@[simp] theorem setIndex_mem (n : Nat) : (s.setIndex n).mem = s.mem := rfl
@[simp] theorem setIndex_v (n : Nat) : (s.setIndex n).v = s.v := rfl
@[simp] theorem setIndex_pc (n : Nat) : (s.setIndex n).pc = s.pc := rfl
@[simp] theorem setIndex_i (n : Nat) : (s.setIndex n).i = BitVec.ofNat 16 n := rfl
@[simp] theorem setIndex_stack (n : Nat) : (s.setIndex n).stack = s.stack := rfl
@[simp] theorem setIndex_dt (n : Nat) : (s.setIndex n).dt = s.dt := rfl
@[simp] theorem setIndex_st (n : Nat) : (s.setIndex n).st = s.st := rfl
@[simp] theorem setIndex_fb (n : Nat) : (s.setIndex n).fb = s.fb := rfl
@[simp] theorem setIndex_mode (n : Nat) : (s.setIndex n).mode = s.mode := rfl
@[simp] theorem setIndex_key (n : Nat) : (s.setIndex n).key = s.key := rfl
@[simp] theorem setIndex_waitReg (n : Nat) : (s.setIndex n).waitReg = s.waitReg := rfl
@[simp] theorem setIndex_fault (n : Nat) : (s.setIndex n).fault = s.fault := rfl
@[simp] theorem setIndex_draws (n : Nat) : (s.setIndex n).draws = s.draws := rfl

@[simp] theorem setFramebuffer_mem (fb : Framebuffer) : (s.setFramebuffer fb).mem = s.mem := rfl
@[simp] theorem setFramebuffer_v (fb : Framebuffer) : (s.setFramebuffer fb).v = s.v := rfl
@[simp] theorem setFramebuffer_pc (fb : Framebuffer) : (s.setFramebuffer fb).pc = s.pc := rfl
@[simp] theorem setFramebuffer_i (fb : Framebuffer) : (s.setFramebuffer fb).i = s.i := rfl
@[simp] theorem setFramebuffer_stack (fb : Framebuffer) : (s.setFramebuffer fb).stack = s.stack := rfl
@[simp] theorem setFramebuffer_dt (fb : Framebuffer) : (s.setFramebuffer fb).dt = s.dt := rfl
@[simp] theorem setFramebuffer_st (fb : Framebuffer) : (s.setFramebuffer fb).st = s.st := rfl
@[simp] theorem setFramebuffer_fb (fb : Framebuffer) : (s.setFramebuffer fb).fb = fb := rfl
@[simp] theorem setFramebuffer_mode (fb : Framebuffer) : (s.setFramebuffer fb).mode = s.mode := rfl
@[simp] theorem setFramebuffer_key (fb : Framebuffer) : (s.setFramebuffer fb).key = s.key := rfl
@[simp] theorem setFramebuffer_waitReg (fb : Framebuffer) : (s.setFramebuffer fb).waitReg = s.waitReg := rfl
@[simp] theorem setFramebuffer_fault (fb : Framebuffer) : (s.setFramebuffer fb).fault = s.fault := rfl
@[simp] theorem setFramebuffer_draws (fb : Framebuffer) : (s.setFramebuffer fb).draws = s.draws := rfl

-*-

- _Task details_
The answer must be a single number: how many lines in the records above contain the word "draws".

- _Expected output_
2